Exactly the lines starting at the line containing "of slot 1 -/" and ending at the line containing "tmp ||| 0x10#8" are to be written out from the listing below, both included.

- EXERCISE DATA -
• • • •
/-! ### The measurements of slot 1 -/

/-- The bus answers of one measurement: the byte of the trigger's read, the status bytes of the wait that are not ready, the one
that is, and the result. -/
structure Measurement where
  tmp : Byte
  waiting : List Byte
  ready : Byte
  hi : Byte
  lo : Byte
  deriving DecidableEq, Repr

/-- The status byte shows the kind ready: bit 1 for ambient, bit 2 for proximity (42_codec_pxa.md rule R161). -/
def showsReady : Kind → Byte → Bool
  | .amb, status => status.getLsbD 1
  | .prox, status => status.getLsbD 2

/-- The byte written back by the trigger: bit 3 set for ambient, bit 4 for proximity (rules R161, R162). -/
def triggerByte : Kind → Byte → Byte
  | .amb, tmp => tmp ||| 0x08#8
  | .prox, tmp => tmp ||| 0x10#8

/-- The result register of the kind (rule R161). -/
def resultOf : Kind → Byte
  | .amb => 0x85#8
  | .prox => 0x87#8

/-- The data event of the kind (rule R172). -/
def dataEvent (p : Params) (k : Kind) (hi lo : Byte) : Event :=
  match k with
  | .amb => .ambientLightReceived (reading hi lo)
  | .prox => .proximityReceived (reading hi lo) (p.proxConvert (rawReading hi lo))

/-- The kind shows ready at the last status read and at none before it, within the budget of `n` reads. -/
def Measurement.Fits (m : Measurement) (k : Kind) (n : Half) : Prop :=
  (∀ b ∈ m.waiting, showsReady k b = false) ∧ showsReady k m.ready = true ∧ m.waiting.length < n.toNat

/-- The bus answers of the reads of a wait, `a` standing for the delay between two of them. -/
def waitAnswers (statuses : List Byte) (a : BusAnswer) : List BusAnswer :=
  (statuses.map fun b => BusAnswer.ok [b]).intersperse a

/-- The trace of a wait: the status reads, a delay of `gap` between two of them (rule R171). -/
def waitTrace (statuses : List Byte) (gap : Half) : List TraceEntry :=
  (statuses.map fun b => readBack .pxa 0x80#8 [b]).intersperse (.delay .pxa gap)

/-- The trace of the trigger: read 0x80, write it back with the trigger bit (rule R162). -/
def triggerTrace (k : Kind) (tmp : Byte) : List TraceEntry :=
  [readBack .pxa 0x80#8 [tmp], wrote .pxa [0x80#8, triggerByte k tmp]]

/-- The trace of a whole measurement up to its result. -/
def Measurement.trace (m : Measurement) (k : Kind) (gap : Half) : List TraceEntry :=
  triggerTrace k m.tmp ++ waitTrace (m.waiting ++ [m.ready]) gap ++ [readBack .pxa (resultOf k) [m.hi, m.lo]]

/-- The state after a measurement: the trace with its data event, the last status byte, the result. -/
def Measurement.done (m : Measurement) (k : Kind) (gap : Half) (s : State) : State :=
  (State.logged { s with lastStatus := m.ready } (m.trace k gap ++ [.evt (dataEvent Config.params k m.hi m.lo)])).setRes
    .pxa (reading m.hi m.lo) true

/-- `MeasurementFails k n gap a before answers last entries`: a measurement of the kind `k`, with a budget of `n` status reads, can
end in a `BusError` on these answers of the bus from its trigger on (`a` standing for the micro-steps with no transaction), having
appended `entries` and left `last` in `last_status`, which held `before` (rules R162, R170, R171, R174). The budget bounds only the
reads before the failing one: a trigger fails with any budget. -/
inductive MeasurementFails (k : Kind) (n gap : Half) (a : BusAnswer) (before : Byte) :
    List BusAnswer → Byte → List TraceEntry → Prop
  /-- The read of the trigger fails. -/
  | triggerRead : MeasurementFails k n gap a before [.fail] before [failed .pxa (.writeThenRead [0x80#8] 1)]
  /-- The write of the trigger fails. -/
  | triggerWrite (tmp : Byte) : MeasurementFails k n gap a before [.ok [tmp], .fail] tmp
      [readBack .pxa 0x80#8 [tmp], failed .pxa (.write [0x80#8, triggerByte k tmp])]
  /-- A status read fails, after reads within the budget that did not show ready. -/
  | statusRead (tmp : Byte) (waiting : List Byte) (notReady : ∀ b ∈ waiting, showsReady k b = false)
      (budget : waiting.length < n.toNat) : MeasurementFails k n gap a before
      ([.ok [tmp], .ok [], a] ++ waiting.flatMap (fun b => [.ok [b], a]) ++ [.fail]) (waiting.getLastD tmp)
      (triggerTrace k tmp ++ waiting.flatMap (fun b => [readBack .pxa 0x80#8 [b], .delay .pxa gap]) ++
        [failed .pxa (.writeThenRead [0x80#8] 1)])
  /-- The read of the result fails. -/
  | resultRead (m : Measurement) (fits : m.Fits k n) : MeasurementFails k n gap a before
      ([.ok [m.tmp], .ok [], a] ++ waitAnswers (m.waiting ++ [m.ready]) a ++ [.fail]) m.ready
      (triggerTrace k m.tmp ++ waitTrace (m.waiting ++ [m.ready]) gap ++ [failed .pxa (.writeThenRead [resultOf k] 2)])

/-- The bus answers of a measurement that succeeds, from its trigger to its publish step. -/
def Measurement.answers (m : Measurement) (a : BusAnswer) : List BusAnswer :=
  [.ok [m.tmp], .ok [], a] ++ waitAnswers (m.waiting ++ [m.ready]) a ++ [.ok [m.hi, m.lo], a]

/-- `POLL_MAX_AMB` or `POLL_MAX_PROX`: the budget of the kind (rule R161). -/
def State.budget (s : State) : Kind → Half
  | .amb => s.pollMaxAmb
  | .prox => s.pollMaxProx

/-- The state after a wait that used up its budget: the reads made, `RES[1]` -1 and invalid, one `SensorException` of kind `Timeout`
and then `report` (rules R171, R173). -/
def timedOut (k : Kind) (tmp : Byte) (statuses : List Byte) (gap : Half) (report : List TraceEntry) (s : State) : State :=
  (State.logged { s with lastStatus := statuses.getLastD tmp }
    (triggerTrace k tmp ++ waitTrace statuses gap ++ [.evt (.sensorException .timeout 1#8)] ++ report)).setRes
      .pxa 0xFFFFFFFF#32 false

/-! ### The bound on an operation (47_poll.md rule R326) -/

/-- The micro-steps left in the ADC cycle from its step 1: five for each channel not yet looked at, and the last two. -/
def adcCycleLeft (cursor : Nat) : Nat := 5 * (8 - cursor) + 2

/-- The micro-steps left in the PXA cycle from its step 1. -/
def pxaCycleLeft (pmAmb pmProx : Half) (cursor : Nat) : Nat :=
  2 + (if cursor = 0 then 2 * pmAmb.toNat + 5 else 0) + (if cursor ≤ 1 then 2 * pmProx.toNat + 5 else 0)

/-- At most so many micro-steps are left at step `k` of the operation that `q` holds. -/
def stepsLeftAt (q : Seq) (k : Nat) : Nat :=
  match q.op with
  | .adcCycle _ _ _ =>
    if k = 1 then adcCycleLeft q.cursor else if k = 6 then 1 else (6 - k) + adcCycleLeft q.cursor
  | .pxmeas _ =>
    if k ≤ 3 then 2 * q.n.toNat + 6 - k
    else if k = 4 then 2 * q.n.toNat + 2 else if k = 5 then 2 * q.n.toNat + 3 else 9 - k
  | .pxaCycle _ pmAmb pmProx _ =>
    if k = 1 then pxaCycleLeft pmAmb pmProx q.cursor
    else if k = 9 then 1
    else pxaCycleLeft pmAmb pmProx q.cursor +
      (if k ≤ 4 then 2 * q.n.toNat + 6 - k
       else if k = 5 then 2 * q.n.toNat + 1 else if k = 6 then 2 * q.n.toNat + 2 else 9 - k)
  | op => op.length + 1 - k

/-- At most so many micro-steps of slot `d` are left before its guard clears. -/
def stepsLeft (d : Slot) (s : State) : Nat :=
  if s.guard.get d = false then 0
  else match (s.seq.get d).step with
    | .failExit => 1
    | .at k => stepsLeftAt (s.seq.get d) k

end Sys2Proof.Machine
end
• • • •
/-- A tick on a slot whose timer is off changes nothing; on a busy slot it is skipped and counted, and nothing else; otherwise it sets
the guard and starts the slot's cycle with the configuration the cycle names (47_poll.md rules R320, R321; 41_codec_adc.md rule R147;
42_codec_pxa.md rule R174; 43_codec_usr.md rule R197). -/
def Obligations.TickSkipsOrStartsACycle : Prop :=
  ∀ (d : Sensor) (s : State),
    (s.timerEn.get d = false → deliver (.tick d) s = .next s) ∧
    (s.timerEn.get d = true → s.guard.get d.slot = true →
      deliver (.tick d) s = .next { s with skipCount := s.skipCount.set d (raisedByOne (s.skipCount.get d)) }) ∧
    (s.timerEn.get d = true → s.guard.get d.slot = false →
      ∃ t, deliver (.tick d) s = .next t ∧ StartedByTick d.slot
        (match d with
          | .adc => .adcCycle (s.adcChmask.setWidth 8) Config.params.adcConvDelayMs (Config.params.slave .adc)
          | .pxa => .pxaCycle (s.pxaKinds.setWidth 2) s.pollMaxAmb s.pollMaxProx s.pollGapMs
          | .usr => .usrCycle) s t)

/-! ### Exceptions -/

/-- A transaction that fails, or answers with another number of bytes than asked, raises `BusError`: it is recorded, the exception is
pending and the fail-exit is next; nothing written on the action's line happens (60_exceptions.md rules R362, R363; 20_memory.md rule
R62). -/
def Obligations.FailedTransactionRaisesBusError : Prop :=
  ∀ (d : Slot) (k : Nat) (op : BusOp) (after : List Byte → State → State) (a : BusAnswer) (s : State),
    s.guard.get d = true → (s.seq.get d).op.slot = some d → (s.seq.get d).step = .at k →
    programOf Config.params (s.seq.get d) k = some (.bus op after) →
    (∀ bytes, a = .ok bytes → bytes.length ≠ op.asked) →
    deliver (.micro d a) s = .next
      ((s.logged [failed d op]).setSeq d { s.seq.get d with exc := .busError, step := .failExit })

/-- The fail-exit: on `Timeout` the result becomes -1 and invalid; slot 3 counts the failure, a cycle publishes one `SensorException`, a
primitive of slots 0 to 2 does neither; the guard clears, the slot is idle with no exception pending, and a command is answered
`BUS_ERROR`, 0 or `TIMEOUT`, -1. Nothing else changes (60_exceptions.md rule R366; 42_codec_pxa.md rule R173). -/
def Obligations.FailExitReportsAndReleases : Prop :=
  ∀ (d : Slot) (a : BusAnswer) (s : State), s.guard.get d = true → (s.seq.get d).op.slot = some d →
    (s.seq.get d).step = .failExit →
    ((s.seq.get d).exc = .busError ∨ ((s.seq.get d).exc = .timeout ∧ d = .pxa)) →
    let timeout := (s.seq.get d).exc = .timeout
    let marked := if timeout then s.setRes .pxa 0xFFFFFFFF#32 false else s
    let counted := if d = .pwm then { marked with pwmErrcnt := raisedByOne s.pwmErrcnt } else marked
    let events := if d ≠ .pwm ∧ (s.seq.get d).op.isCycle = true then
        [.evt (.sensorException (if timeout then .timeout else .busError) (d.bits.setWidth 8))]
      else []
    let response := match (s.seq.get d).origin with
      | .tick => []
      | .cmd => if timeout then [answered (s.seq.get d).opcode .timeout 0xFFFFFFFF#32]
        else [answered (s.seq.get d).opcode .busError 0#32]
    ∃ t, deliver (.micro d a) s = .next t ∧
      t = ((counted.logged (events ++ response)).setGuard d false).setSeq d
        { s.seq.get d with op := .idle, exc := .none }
• • • •
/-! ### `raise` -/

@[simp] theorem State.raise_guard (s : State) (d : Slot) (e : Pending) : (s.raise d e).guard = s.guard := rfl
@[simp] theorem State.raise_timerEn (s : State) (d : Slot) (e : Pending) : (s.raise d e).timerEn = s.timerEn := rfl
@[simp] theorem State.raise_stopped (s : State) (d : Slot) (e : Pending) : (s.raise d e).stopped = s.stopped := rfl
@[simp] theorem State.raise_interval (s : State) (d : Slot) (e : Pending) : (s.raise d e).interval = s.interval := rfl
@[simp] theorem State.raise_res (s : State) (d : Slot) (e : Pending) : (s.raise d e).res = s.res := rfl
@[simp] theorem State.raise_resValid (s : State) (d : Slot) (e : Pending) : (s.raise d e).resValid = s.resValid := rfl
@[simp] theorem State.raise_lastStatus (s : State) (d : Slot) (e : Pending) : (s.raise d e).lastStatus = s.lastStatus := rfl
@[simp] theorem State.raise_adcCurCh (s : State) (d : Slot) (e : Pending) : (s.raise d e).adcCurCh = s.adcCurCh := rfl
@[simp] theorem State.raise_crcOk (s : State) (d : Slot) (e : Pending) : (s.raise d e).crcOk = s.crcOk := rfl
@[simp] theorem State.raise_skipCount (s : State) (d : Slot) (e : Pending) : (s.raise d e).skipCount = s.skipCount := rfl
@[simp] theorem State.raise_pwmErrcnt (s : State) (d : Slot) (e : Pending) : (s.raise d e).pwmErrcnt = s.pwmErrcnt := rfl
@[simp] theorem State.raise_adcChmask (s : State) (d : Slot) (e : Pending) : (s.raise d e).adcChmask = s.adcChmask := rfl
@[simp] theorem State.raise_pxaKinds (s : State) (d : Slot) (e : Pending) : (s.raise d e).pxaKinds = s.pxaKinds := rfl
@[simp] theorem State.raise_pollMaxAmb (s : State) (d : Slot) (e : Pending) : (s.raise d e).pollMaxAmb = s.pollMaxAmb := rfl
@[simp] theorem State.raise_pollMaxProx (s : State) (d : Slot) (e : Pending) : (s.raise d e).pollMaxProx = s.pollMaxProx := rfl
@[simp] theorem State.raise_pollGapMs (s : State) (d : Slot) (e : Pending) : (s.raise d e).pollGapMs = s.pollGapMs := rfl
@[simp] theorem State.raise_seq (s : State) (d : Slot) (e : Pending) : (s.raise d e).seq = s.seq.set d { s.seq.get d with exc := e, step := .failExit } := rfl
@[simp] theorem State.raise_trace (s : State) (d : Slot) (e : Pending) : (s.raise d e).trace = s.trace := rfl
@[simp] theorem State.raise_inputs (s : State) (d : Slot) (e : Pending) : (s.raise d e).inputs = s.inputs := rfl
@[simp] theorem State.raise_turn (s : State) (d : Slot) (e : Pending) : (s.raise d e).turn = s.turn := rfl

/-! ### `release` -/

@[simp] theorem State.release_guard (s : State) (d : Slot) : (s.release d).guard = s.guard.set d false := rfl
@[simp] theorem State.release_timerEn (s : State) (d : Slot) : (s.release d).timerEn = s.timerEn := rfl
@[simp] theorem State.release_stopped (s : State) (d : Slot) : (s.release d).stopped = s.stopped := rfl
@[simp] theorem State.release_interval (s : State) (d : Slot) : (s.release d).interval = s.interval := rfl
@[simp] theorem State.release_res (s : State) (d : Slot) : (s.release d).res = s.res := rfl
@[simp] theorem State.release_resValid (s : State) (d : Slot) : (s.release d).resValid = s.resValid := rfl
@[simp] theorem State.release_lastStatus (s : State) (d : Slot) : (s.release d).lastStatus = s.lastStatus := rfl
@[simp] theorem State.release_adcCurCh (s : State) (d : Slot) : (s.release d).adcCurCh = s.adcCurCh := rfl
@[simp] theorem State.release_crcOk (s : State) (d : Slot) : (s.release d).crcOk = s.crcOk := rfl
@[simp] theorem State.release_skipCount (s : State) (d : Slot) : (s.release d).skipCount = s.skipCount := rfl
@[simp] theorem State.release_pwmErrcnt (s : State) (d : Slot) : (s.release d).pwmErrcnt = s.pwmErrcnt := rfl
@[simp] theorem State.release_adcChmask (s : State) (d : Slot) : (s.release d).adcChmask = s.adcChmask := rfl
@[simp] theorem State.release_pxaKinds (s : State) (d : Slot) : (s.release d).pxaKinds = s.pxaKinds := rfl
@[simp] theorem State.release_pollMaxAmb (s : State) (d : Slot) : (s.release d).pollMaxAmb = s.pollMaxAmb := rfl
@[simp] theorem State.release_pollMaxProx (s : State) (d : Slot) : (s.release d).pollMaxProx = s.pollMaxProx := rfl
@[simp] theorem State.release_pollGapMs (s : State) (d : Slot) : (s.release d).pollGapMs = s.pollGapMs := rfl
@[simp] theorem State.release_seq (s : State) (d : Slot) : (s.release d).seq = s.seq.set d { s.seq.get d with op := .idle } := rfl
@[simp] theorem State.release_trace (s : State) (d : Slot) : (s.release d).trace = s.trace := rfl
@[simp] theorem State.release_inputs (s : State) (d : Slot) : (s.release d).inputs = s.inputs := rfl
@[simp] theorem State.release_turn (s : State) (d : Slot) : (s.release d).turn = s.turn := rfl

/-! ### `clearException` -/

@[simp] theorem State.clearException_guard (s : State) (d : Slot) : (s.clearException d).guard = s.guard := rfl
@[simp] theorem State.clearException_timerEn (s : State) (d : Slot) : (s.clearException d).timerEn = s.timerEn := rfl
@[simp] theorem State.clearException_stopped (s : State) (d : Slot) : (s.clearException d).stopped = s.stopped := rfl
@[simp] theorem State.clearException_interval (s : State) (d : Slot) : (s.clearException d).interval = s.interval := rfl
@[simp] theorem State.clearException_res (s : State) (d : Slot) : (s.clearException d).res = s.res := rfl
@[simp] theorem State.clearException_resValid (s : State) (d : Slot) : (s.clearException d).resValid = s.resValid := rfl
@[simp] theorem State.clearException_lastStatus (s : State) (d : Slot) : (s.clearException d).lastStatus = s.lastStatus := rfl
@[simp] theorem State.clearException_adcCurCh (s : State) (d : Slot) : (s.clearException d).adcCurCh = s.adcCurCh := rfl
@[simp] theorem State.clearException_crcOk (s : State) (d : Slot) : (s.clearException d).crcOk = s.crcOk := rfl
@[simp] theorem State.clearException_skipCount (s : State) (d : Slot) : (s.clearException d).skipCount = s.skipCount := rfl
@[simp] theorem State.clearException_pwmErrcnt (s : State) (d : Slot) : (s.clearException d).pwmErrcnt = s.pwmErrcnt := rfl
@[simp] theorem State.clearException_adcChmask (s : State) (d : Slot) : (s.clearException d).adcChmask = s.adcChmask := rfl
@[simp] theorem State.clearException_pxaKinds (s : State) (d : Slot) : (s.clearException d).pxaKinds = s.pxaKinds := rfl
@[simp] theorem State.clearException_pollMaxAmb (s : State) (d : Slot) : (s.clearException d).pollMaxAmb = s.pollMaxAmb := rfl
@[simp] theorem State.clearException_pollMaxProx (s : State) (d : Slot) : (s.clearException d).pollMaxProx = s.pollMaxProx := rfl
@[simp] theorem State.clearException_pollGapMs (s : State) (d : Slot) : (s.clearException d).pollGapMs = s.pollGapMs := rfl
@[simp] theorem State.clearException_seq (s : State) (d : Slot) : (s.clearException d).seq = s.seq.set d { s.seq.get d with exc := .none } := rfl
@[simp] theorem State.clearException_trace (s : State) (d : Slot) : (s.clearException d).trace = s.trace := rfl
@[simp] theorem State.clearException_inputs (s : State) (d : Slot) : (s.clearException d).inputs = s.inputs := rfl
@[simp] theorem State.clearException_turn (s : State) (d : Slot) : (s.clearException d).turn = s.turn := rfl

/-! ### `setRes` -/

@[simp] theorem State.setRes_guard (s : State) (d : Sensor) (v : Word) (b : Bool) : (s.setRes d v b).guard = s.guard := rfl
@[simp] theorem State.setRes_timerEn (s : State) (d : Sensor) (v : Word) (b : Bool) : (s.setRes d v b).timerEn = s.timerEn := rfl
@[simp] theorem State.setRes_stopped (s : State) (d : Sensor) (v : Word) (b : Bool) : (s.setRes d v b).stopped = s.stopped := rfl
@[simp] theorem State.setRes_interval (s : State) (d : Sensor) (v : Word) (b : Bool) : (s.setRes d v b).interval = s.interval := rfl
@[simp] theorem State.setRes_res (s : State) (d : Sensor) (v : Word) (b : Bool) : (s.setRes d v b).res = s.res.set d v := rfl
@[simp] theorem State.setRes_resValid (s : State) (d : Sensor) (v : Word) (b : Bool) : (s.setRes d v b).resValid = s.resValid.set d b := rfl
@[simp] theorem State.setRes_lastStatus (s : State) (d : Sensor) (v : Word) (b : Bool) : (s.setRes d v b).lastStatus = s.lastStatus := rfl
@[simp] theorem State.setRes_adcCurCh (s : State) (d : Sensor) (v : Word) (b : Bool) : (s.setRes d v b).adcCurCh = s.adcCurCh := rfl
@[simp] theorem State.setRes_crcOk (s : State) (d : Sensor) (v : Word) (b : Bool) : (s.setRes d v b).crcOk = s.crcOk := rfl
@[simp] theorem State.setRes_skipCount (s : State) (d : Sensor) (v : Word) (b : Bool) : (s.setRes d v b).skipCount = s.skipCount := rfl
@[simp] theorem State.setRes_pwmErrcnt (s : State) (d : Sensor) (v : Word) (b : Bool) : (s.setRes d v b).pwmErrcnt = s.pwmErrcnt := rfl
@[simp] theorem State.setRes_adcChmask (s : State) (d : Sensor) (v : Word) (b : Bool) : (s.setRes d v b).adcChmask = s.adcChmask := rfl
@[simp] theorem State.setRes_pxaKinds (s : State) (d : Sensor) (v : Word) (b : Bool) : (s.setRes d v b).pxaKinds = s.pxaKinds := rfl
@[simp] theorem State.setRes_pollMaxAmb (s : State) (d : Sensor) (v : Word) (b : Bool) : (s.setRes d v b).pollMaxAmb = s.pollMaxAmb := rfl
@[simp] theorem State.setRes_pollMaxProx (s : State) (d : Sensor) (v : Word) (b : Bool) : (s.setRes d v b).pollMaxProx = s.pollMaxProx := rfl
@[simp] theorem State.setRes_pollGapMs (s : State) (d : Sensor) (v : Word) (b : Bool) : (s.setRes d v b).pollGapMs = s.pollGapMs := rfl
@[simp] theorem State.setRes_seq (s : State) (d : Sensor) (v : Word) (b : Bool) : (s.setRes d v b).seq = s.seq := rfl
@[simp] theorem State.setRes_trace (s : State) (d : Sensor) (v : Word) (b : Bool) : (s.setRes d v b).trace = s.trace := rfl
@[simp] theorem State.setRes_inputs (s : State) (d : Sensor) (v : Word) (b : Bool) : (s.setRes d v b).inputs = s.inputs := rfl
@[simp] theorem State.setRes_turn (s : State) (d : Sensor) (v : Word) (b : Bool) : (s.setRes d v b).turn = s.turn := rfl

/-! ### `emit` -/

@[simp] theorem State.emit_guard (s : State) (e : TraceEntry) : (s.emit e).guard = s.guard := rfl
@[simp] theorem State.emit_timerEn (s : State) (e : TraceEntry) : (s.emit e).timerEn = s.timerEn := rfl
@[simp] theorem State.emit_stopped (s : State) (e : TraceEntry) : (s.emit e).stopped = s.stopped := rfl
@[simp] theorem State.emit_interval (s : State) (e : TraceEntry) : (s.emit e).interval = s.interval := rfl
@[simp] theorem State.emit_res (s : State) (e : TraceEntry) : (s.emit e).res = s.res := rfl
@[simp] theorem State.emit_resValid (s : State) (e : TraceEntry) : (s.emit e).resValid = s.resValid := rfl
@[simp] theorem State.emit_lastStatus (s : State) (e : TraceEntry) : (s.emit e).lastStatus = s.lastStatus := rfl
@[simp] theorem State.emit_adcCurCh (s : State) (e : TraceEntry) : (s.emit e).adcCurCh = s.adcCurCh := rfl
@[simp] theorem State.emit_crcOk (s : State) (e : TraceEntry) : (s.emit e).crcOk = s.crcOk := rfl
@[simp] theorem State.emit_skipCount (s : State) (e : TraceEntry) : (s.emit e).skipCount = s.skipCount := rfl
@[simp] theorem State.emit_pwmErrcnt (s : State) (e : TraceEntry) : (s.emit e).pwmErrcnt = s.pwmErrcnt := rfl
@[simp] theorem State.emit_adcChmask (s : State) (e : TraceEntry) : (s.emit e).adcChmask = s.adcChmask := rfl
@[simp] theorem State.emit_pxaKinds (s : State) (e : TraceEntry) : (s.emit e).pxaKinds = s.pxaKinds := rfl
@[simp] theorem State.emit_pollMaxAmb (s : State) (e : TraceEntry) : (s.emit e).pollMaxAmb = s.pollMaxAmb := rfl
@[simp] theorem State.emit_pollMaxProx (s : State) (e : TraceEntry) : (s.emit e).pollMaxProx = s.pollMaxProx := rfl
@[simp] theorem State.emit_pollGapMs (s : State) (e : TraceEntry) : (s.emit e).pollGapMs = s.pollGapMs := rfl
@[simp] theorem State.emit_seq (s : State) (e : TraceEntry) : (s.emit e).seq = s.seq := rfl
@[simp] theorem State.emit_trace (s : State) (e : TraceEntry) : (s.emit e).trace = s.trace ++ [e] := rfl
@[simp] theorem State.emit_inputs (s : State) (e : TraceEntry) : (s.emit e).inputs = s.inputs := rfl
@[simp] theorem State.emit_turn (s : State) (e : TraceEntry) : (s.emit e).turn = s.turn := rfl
• • • •
- ANSWER TO THIS PROBLEM -
/-! ### The measurements of slot 1 -/

/-- The bus answers of one measurement: the byte of the trigger's read, the status bytes of the wait that are not ready, the one
that is, and the result. -/
structure Measurement where
  tmp : Byte
  waiting : List Byte
  ready : Byte
  hi : Byte
  lo : Byte
  deriving DecidableEq, Repr

/-- The status byte shows the kind ready: bit 1 for ambient, bit 2 for proximity (42_codec_pxa.md rule R161). -/
def showsReady : Kind → Byte → Bool
  | .amb, status => status.getLsbD 1
  | .prox, status => status.getLsbD 2

/-- The byte written back by the trigger: bit 3 set for ambient, bit 4 for proximity (rules R161, R162). -/
def triggerByte : Kind → Byte → Byte
  | .amb, tmp => tmp ||| 0x08#8
  | .prox, tmp => tmp ||| 0x10#8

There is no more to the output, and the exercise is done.